#### TRY IT:
Give back exactly the lines of the data below, starting with the line that has "else yieldArr s b x step.toNat)" and going on through the line that has "i)).toNat % 16)".

#### AVAILABLE DATA:
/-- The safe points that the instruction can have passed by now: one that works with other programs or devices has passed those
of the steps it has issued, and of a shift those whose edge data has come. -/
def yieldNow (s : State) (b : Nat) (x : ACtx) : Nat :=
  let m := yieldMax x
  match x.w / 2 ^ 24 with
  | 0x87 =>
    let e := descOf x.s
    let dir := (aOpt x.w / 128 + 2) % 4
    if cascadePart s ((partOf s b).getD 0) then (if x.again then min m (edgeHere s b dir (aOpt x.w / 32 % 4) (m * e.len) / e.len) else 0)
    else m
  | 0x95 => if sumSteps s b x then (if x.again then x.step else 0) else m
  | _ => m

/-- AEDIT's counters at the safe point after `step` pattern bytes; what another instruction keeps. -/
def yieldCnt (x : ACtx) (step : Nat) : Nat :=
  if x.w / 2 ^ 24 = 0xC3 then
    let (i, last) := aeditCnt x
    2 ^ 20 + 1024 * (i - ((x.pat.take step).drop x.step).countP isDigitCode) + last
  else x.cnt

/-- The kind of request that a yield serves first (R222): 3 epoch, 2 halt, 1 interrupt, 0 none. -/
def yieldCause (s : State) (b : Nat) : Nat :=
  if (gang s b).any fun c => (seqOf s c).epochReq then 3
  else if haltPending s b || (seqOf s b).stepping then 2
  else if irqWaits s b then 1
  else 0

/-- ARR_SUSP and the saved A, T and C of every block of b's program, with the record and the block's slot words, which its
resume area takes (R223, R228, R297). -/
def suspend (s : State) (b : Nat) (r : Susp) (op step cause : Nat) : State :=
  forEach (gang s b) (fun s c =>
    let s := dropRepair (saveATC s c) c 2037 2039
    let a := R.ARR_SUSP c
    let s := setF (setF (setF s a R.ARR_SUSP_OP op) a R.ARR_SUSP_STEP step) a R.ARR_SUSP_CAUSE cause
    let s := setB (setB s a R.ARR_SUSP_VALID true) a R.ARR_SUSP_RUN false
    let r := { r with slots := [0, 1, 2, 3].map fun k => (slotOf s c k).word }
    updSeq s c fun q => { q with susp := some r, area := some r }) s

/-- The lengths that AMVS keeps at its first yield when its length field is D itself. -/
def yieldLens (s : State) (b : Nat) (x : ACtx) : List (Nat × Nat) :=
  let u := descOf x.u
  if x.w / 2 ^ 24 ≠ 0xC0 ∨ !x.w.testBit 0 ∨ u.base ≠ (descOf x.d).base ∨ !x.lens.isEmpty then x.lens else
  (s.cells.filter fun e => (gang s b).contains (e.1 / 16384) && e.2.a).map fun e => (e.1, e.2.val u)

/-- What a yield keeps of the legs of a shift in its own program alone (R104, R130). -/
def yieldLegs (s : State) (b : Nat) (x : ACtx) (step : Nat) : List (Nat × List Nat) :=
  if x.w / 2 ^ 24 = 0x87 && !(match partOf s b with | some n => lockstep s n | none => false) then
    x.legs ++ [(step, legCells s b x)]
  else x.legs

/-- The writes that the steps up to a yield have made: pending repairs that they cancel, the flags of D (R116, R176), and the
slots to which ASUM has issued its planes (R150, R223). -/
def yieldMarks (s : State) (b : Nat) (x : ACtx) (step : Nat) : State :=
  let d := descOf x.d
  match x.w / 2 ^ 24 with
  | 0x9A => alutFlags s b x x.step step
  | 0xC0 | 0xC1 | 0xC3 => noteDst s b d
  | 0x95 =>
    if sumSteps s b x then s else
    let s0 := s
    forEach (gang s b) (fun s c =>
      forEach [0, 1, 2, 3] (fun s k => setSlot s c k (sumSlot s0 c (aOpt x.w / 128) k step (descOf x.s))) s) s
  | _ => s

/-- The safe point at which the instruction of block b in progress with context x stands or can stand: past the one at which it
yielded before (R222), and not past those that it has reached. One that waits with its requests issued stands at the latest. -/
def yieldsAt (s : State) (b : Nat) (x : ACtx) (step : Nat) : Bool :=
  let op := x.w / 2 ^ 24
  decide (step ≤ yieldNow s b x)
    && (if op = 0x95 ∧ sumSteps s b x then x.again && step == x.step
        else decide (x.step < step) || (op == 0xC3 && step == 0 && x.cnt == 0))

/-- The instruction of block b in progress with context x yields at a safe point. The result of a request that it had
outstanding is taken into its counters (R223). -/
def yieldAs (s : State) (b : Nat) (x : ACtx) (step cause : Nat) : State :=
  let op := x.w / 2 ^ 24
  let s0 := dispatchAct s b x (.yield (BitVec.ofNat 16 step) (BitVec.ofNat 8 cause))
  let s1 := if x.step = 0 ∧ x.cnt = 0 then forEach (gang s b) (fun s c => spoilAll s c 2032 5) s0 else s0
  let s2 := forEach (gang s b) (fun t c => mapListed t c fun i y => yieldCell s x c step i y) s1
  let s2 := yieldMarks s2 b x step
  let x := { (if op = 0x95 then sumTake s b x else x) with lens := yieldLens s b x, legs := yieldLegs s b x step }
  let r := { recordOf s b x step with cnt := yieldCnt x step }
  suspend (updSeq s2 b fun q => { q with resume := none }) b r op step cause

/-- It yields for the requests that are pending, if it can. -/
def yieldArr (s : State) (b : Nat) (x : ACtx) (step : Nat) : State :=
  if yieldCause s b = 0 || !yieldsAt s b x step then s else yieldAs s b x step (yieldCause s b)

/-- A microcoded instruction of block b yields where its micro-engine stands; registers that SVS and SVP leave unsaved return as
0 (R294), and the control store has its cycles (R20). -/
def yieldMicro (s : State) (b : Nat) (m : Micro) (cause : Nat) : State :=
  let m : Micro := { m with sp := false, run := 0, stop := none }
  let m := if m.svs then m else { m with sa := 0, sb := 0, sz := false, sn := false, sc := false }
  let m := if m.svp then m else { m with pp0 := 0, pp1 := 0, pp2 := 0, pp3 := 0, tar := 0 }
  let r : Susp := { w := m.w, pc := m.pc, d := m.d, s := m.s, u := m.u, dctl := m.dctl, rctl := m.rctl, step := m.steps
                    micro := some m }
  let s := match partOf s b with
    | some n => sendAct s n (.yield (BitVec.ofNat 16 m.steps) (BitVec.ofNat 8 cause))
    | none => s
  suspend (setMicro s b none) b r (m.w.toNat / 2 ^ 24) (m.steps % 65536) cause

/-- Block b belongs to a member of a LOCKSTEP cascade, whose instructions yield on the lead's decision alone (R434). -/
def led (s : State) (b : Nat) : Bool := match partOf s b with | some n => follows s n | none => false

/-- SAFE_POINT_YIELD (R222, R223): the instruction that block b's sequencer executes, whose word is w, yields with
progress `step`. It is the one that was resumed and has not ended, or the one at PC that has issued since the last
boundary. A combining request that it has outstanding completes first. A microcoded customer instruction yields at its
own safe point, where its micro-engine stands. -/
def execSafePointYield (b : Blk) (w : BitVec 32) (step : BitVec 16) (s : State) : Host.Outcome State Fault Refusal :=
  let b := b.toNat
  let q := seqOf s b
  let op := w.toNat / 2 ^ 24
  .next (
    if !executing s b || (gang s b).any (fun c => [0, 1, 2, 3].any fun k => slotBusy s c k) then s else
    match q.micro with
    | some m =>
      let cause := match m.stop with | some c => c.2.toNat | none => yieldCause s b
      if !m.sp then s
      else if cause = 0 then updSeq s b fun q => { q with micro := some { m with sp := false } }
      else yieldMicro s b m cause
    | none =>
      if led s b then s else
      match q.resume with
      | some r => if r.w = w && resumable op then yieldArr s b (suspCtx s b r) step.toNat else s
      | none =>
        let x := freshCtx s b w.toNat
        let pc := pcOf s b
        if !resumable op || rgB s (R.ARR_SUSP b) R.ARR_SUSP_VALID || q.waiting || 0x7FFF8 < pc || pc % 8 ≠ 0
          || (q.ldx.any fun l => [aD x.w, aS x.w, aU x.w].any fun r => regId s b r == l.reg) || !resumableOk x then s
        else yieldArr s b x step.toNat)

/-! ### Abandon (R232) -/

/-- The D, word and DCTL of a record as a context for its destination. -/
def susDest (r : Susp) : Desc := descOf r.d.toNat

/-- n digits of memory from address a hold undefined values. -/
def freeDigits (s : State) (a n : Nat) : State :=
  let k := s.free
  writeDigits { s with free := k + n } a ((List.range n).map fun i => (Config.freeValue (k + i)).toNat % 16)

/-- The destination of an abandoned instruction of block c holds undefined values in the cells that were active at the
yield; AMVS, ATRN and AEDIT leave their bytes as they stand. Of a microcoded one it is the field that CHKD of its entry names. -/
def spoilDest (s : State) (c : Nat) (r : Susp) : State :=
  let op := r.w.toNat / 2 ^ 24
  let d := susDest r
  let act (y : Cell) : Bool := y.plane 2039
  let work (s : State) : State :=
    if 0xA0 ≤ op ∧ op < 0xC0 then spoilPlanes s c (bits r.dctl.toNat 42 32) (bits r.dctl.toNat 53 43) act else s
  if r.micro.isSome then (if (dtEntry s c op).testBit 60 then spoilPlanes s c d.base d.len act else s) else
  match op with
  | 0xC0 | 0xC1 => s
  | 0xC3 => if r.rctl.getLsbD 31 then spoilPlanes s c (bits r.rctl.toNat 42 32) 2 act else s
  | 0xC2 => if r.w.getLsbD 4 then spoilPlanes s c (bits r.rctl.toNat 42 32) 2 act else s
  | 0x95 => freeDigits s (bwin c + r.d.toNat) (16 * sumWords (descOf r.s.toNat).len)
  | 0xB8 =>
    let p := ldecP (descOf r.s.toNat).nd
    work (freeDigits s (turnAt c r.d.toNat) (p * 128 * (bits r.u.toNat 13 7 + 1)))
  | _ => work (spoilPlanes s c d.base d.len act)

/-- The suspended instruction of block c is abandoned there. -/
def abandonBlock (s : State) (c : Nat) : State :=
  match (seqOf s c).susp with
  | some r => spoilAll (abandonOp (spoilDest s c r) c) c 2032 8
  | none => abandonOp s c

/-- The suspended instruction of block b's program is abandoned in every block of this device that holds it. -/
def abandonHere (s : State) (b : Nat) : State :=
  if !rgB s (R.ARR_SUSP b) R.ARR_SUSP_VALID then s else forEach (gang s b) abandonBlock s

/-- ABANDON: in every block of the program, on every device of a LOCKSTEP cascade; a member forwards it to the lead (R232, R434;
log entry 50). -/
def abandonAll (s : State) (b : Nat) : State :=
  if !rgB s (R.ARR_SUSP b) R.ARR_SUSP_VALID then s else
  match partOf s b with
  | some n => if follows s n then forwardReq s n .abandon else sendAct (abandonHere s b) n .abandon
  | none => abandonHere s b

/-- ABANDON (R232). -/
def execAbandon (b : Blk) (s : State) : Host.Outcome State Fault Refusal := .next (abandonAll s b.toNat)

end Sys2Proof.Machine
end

#### WRITTEN REPLY:
        else yieldArr s b x step.toNat)

/-! ### Abandon (R232) -/

/-- The D, word and DCTL of a record as a context for its destination. -/
def susDest (r : Susp) : Desc := descOf r.d.toNat

/-- n digits of memory from address a hold undefined values. -/
def freeDigits (s : State) (a n : Nat) : State :=
  let k := s.free
  writeDigits { s with free := k + n } a ((List.range n).map fun i => (Config.freeValue (k + i)).toNat % 16)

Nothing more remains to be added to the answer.